Quem vence tem os fiéis de um Estado inteiro como reduto eleitoral a seu dispor. A Quadrangular lança um candidato a deputado federal e outro a estadual em todas as unidades da Federação, exceto Minas Gerais, onde há dois postulantes para cada um.
O pastor Jaime Caputti resolveu disputar a candidatura por São Paulo para a vaga federal no início de 2005. Vice-prefeito, em segundo mandato, de Agudos (SP), ele diz que queria ser deputado para realizar no país o mesmo trabalho de "libertação" que realiza em seu município.
"Há muitas coisas que estão amarrando a nossa nação. Isso é conseqüência do que acontece no mundo espiritual." Chamado a dar exemplos, diz: "Pecados no passado, como a escravidão. Como autoridade, poderíamos guerrear no nível espiritual".
Passou os primeiros meses do ano passado nessa empreitada, mas foi derrotado por Campos nas prévias do Estado. Promete agora apoio ao deputado.
Para participar do processo, ele diz, há algum custo, já que cabe ao próprio pré-candidato o custeio de viagens para fazer campanha com os pastores. Isso é compensado, afirma Campos, na campanha do ano seguinte, quando o fato de contar com os votos da igreja diminui os custos de campanha. "Não dependo de grupos financeiros", declara.
Com três deputados federais, a Quadrangular acredita que pode fazer dez representantes na Câmara nestas eleições.
O mandato, diz Campos, é "ligado diretamente à igreja". Uma de suas preocupações centrais é a defesa de temas "éticos e doutrinários", como o combate ao aborto e ao homossexualismo.
O deputado estadual Waldir Agnello (PTB-SP), também candidato à reeleição e vencedor da prévia da Quadrangular com 65,3% dos votos, diz "não ter dúvidas" de que a representação evangélica nas assembléias do país vai crescer. "Até por conta desse cenário de insatisfação."
No terceiro domingo de dezembro, Agnello e Campos visitaram uma igreja da Quadrangular em Sorocaba (SP).
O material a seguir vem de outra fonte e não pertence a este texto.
-- ==== Sys2Proof/Machine/Bus.lean ====
section
/-! DEFINITION. The rows of the register bus (spec/03): one access each. -/

namespace Sys2Proof.Machine

/-- REGISTER_WRITE_PLAIN (R71). -/
def execRegisterWritePlain (m : Master) (a : Addr) (w : Word) (s : State) : Host.Outcome State Fault Refusal :=
  .next (busWrite s m a.toNat w)

/-- ALIAS_WRITE (R57): an address of the alias space. -/
def execAliasWrite (m : Master) (a : Addr) (w : Word) (s : State) : Host.Outcome State Fault Refusal :=
  .next (if isAlias a.toNat then busWrite s m a.toNat w else s)

/-- GUARD_VALUE_WRITE (R59, R60): a guarded address. -/
def execGuardValueWrite (m : Master) (a : Addr) (w : Word) (s : State) : Host.Outcome State Fault Refusal :=
  .next (if guarded a.toNat then busWrite s m a.toNat w else s)

/-- GUARD_WINDOW_EXPIRY (R60): 64 F3 cycles after the value write. -/
def execGuardWindowExpiry (m : Master) (s : State) : Host.Outcome State Fault Refusal :=
  .next (match halfOf s m with
    | some h => expireHalf (s.reach (h.time + 1040)) m
    | none => s)

/-- CHIP_RESET (R63). -/
def execChipReset (m : Master) (w : Word) (s : State) : Host.Outcome State Fault Refusal := .next (busWrite s m 0x111 w)

/-- CLOCHE_OVERRIDE (R73). -/
def execClocheOverride (m : Master) (w : Word) (s : State) : Host.Outcome State Fault Refusal := .next (busWrite s m 0x113 w)

/-- CLOCHE_RELEASE (R64, R73). -/
def execClocheRelease (m : Master) (w : Word) (s : State) : Host.Outcome State Fault Refusal := .next (busWrite s m 0x115 w)

/-- KEEP_WE (R74). -/
def execKeepWe (m : Master) (w : Word) (s : State) : Host.Outcome State Fault Refusal := .next (busWrite s m 0x117 w)

/-- SHUTDOWN_CLEAR (R64, R473). -/
def execShutdownClear (m : Master) (w : Word) (s : State) : Host.Outcome State Fault Refusal := .next (busWrite s m 0x119 w)

/-- FW_COMMIT (R74). -/
def execFwCommit (m : Master) (w : Word) (s : State) : Host.Outcome State Fault Refusal := .next (busWrite s m 0x11B w)

/-- FAULT_FORCE_REGISTER (R528). -/
def execFaultForceRegister (m : Master) (k : Block) (w : Word) (s : State) : Host.Outcome State Fault Refusal :=
  .next (busWrite s m (0x1000 + 0x40 * k.val + 0x3F) w)

/-- PERTURB_ARM (R529). -/
def execPerturbArm (m : Master) (w : Word) (s : State) : Host.Outcome State Fault Refusal := .next (busWrite s m 0x10001 w)

/-- DOORBELL_WRITE (R78 to R80). -/
def execDoorbellWrite (m : Master) (n : Mbox) (w : Word) (s : State) : Host.Outcome State Fault Refusal :=
  .next (busWrite s m (0x800 + 0x100 * n.val + 0x7F) w)

/-- MAILBOX_ACK (R78). -/
def execMailboxAck (m : Master) (n : Mbox) (w : Word) (s : State) : Host.Outcome State Fault Refusal :=
  .next (busWrite s m (0x800 + 0x100 * n.val + 0xFF) w)

/-- FAULT_ACK (R516). -/
def execFaultAck (m : Master) (k : Block) (w : Word) (s : State) : Host.Outcome State Fault Refusal :=
  .next (busWrite s m (0x1000 + 0x40 * k.val + 3) w)

/-- RELEASE_POST (R383). -/
def execReleasePost (m : Master) (w : Word) (s : State) : Host.Outcome State Fault Refusal := .next (busWrite s m 0x4013 w)

/-- RING_SNAPSHOT_READ (R382). -/
def execRingSnapshotRead (m : Master) (s : State) : Host.Outcome State Fault Refusal := .next (busRead s m 0x4002)

/-- TRIG_FORCE (R211). -/
def execTrigForce (m : Master) (w : Word) (s : State) : Host.Outcome State Fault Refusal := .next (busWrite s m 0x208 w)

end Sys2Proof.Machine
end

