-- ==== Sys2Proof/Safety.lean ====
section
/-! DEFINITION. The terms that statements use: a step that completes, a command picked for execution, its response, and
its wait. -/

namespace Sys2Proof.Machine

/-- The step answers a next state. -/
def Completes (o : Host.Outcome State Fault Refusal) : Prop := ∃ t, o = .next t

/-- Command `c` of opcode `op` is in EXECUTING, and its row has not run yet (R81, R88). -/
abbrev Picked (s : State) (op : Nat) (c : Current) : Prop :=
  s.fw.current = some c ∧ c.opcode.toNat = op ∧ c.wait = .nothing

/-- `t` is `s` with the response of command `c` written (R77, R82): its mailbox shows it and is DONE, or held by MB_DELAY
(R530); no command is in EXECUTING; no other mailbox and, unless an MB_DONE event is asked for, no port has changed. -/
def Answered (c : Current) (status detail : Nat) (words : List Word) (s t : State) : Prop :=
  t = { s with mb := t.mb, link := t.link, fw := { s.fw with current := none } } ∧
  (∀ k, k ≠ c.mb.val → t.mbx k = s.mbx k) ∧
  (c.flags.toNat.testBit 0 = false → t.link = s.link) ∧
  (t.mbx c.mb.val).rOpcode = c.opcode ∧
  (t.mbx c.mb.val).rTag = c.tag ∧
  (t.mbx c.mb.val).status = w16 status ∧
  (t.mbx c.mb.val).detail = (if status ≤ 1 then 0 else w16 detail) ∧
  (t.mbx c.mb.val).rLength = words.length ∧
  (t.mbx c.mb.val).async = decide (status = 1) ∧
  (∀ i, i < words.length → tget (fun _ => 0) (t.mbx c.mb.val).rParam i = words.getD i 0) ∧
  ((t.mbx c.mb.val).state = .done ∨ (t.mbx c.mb.val).delayEnd.isSome = true)

/-- `t` is `s` with command `c` waiting for `w`, the response words `reply` decided (R82). -/
def Waits (c : Current) (w : Wait) (reply : List Word) (s t : State) : Prop :=
  t = { s with fw := { s.fw with current := some { c with wait := w, reply := reply } } }

/-- `t` is `s` with the response to a request of header `h` waiting in LINK0 (R413, R414), or `s` itself where NORSP asks for
none. -/
def Responds (h : MsgHdr) (mtype status : Nat) (arg : List Byte) (overrun : Bool) (payload : List Byte) (s t : State) : Prop :=
  (h.norsp = true → t = s) ∧
  (h.norsp = false → t = s.modCls 0 (msgClass mtype) (fun q => { q with queue := q.queue ++ [(false,
    msgBytes mtype 0x7E s.link.addr (if overrun then 5 else 1) h.mtag.toNat (toBytes 2 status ++ arg) payload)] }))

/-- Tracked work of tag `tag` begins (R83, R92, R379): its progress entry is fresh and RUNNING; credit for its COMPLETION is
taken, or asked for, in its ring alone; records of the tag's earlier command that wait for DRAM belong to no entry. -/
def Begun (tag opcode ring output : Nat) (s t : State) : Prop :=
  t.prog tag = { opcode := w16 opcode, state := .running, ring := w16 ring, output := output } ∧
  (∀ k, k ≠ tag → t.prog k = s.prog k) ∧ (∀ r, r ≠ ring → t.ring r = s.ring r) ∧
  t.harv.stager = (forgetTag s tag).harv.stager

/-- Work with end `e` has ended (R92, R93, R379): its progress entry has its final fields, or, while its COMPLETION record
waits for credit or staging, the end waits and the entry is as it was. -/
def Ended (e : PendingEnd) (t : State) : Prop :=
  ((t.prog e.tag).state = (if e.state = 2 then .part else .done) ∧ (t.prog e.tag).stopCause = e.cause ∧
    (t.prog e.tag).steps = e.steps ∧ (t.prog e.tag).output = e.output ∧ (t.prog e.tag).stopTime = e.time) ∨
  e ∈ t.harv.ends

/-- `t` is `u` but for what the register bus notes of its accesses (R53, R71): each master's last F3 cycle, and what reached
the registers in the present one. -/
def BusNoted (u t : State) : Prop :=
  t = { u with bus := { u.bus with recent := t.bus.recent, lastHost := t.bus.lastHost, lastShed := t.bus.lastShed } }

/-- Master `m` completes, in time, the pair whose half `h` it holds (R60). -/
abbrev InTime (s : State) (m : Master) (h : Half) : Prop :=
  busAlive s = true ∧ halfOf s m = some h ∧ f3 (busTurn s m).clk.time ≤ h.time + 1024

/-- The state in which a pair's effect begins: the access's cycle, with the half consumed. -/
abbrev paired (s : State) (m : Master) : State := setHalf (busTurn s m) m none

/-- No host write of the same F3 cycle to the word at `a` overrides the access (R53). -/
abbrev Prevails (s : State) (m : Master) (a : Nat) : Prop :=
  m = .host ∨ ∀ e ∈ (busTurn s m).recent.writes, e.1 ≠ a

/-- BURST_RUN `c`, read in `s`, has armed every site of its mask in `u` with start `st` (R225, R227): each is fresh but for its
lanes, with the settings of the command and its own tag, whose progress entry is RUNNING. -/
def Armed (c : Current) (st : BurstStart) (s u : State) : Prop :=
  ∀ i, i < (seqMask c).length →
    u.seq ((seqMask c).getD i 0) = {
      lanes := (s.seq ((seqMask c).getD i 0)).lanes, mode := .armed, stream := par c 4, tag := c.tag.toNat + i, ring := c.ring.toNat
      resultRing := if par c 13 = 0xFFFF then c.ring.toNat else par c 13
      starveAbort := (par c 11).testBit 0, segEvents := (par c 11).testBit 1, logMode := par c 11 / 4 % 4, failLimit := par c 12
      start := st, entry := par c 5, endCredit := (u.seq ((seqMask c).getD i 0)).endCredit
      entryPin := (s.strm (par c 4)).list[par c 5]? } ∧
    u.prog (c.tag.toNat + i) = { opcode := 0x0303, state := .running, ring := w16 c.ring.toNat, output := 1 }

/-- START in word `i` of command `c`, or its WHEN, is one that a run accepts (R131, R226, R274): T is 0 unless START is AT, and
lies at least 10 µs after the pick. -/
abbrev StartFits (c : Current) (i : Nat) : Prop :=
  par c i ≤ 2 ∧ (par c i ≠ 1 → ∀ k, i < k → k ≤ i + 4 → par c k = 0) ∧ (par c i = 1 → c.pick + 32000 ≤ par64 c (i + 1))

/-- WHEN in word `i` of command `c`, NOW or AT, as `StartFits` (R131, R270). -/
abbrev WhenFits (c : Current) (i : Nat) : Prop := StartFits c i ∧ par c i ≤ 1

/-- The start that command `c` asks for in word `i`, accepted in `s` (R226, R274): 2 µs on, at T, both up to an F3 cycle, or at
an edge of the TIN named. -/
def StartAsked (c : Current) (s : State) (i tin : Nat) (falling : Bool) (st : BurstStart) : Prop :=
  (par c i = 0 → ∃ ts, st = .at ts ∧ s.clk.time + 6400 ≤ ts ∧ ts < s.clk.time + 6416 ∧ ts % 16 = 0) ∧
  (par c i = 1 → ∃ ts, st = .at ts ∧ par64 c (i + 1) ≤ ts ∧ ts < par64 c (i + 1) + 16 ∧ ts % 16 = 0) ∧
  (par c i = 2 → st = .tin tin falling)

/-- The start that BURST_RUN `c` asks for (R226). -/
abbrev StartsAsAsked (c : Current) (s : State) (st : BurstStart) : Prop :=
  StartAsked c s 6 (par c 11 / 16 % 4) ((par c 11).testBit 6) st

/-- Words 0 and 1 name a range of loops of one path (R230). -/
abbrev LoopsNamed (c : Current) : Prop := 1 ≤ par c 1 ∧ par c 0 + par c 1 ≤ 544 ∧ (512 ≤ par c 0 ∨ par c 0 + par c 1 ≤ 512)

/-- No run of calibration holds the loop, its bed is ACTIVE, and an external stage of it is attached and not lost (R268). -/
abbrev LoopReady (s : State) (l : Nat) : Prop :=
  calHoldsLoop s l = false ∧ bedActive s (loopBed l) = true ∧
  ((s.loop l).stage = 0 ∨ ((s.stage (s.loop l).stageId).attached = true ∧ (s.stage (s.loop l).stageId).lost = false))

/-- A set-point generator may start on the loop (R250, R268, R310). -/
abbrev SourceReady (s : State) (l : Nat) : Prop :=
  (s.loop l).state = .regulating ∧ (s.loop l).mode ≠ 2 ∧ (s.loop l).source = .dc ∧ LoopReady s l ∧
  (chargeOutside s l = false ∨ ∃ h, (s.loop l).iHi = some h ∧ h ≤ 0)

/-- MEAS_RUN names a range of loops of one path, or a slot of a bed's monitor (R345). -/
abbrev MeasNamed (c : Current) : Prop :=
  (par c 1 = 0 ∧ 1 ≤ par c 3 ∧ par c 2 + par c 3 ≤ 544 ∧ (512 ≤ par c 2 ∨ par c 2 + par c 3 ≤ 512)) ∨
  (par c 1 = 1 ∧ par c 2 < 16 ∧ par c 3 < 170)

/-- The `n` tags from the command's on exist, and none is in use (R84, R225). -/
abbrev TagsFree (s : State) (c : Current) (n : Nat) : Prop :=
  c.tag.toNat + n ≤ 0x1000 ∧ ∀ i, i < n → tagInUse s (c.tag.toNat + i) = false

/-- In `u` the loops that command `c` names have source `src` of the loop and its tag, nothing else of any loop has changed, and
exactly the run's tags have fresh progress entries of opcode `op` (R92, R274). -/
def SourcesStarted (c : Current) (op : Nat) (src : Nat → Nat → Source) (s u : State) : Prop :=
  (∀ i, i < par c 1 → u.loop (par c 0 + i) = { s.loop (par c 0 + i) with source := src (par c 0 + i) (c.tag.toNat + i) } ∧
    u.prog (c.tag.toNat + i) = { opcode := w16 op, state := .running, ring := c.ring, output := 2 }) ∧
  (∀ l, l ∉ loopRange c 0 → u.loop l = s.loop l) ∧
  (∀ k, (k < c.tag.toNat ∨ c.tag.toNat + par c 1 ≤ k) → u.prog k = s.prog k) ∧
  u = { s with fw := { s.fw with progress := u.fw.progress }, lp := { s.lp with loop := u.lp.loop }, harv := u.harv }

/-- The channel of unit `u` takes this transition of its source at fine step `e`, which the chip does not make in a row of its
own, and stamps it `x` (R350 to R352). -/
def EdgeTaken (s : State) (u : Nat) (stop : Bool) (e : Nat) (fall : Bool) (x : Nat) : Prop :=
  ∃ src ed, channelSel (s.tiu u) stop = (src, ed) ∧ ownSource src = false ∧ sourceLive s u src e fall = true ∧
    bedActive s (u / 2) = true ∧ (ed = 0 → fall = false) ∧ (ed = 1 → fall = true) ∧ x = timStamp s u stop src e

/-- CAL_RUN's parameters are in their ranges (R481, R491, R503). -/
abbrev CalAsked (c : Current) : Prop :=
  par c 0 ≤ 6 ∧ par32 c 1 < 2 ^ calScopes (par c 0) ∧ (calScopes (par c 0) = 0 ∨ par32 c 1 ≠ 0) ∧ par c 3 < 2 ∧
  (par c 0 ≠ 6 → par32 c 4 = 0 ∧ par c 6 = 0) ∧
  (par c 0 = 6 → within (parF c 4) (Frac.ofInt 2) (Frac.ofInt 5) = true ∧ (par c 6 = 0 ∨ (50 ≤ par c 6 ∧ par c 6 ≤ 10000)))

/-- Nothing of the scopes that CAL_RUN `c` names is in use (R501, R502): no burst or time-interval run on them, their beds
ACTIVE, and REFCLK there for the kinds that need it. -/
abbrev CalScopesFree (s : State) (c : Current) : Prop :=
  (par c 0 ≤ 2 → s.clk.refPresent = true ∧ s.clk.holdover = false) ∧
  (∀ b ∈ calBeds (par c 0) (scopesOf s (par c 0) (par32 c 1)), bedActive s b = true ∧ (par c 0 ≤ 3 → bedBusy s b = false)) ∧
  (par c 0 = 2 → ∀ u ∈ scopesOf s 2 (par32 c 1), (s.tiu u).run = none)

/-- No run is under way on a time-interval unit, which a pulse of a sequencer might then end. -/
abbrev UnitsRest (s : State) : Prop := ∀ e ∈ s.meas.unit, e.2.run = none

/-- Both ports rest: neither sends anything of its own in the coming tick. -/
abbrev PortsRest (s : State) : Prop :=
  ∀ p, p < 2 → (s.port p).step ≠ .active ∧ (s.port p).resetReq = false ∧ (s.port p).delayRsp = false

end Sys2Proof.Machine
end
Naquela manhã, o deputado já havia falado para fiéis em São José dos Campos (SP) e visitaria outras duas igrejas na mesma noite.
Ao final de uma celebração, Campos subiu ao púlpito. "Está aqui conosco o pastor Waldir Agnello. Ele é nosso deputado estadual. Quantos ainda não o conhecem? Levantem a mão." Um terço da igreja manifestou desconhecer o político. "Esse é o nosso brilhante deputado estadual que hoje veio pregar a palavra", continuou Campos.
Agnello assume o microfone: "Em Brasília há uma deputada que apresentou um projeto e que trabalha com um empenho muito grande para que se libere de uma vez o aborto". E segue: "Conseguimos realizar uma mobilização, a ponto de [o projeto] não ser votado neste ano". Palmas. "Amém", dizem alguns.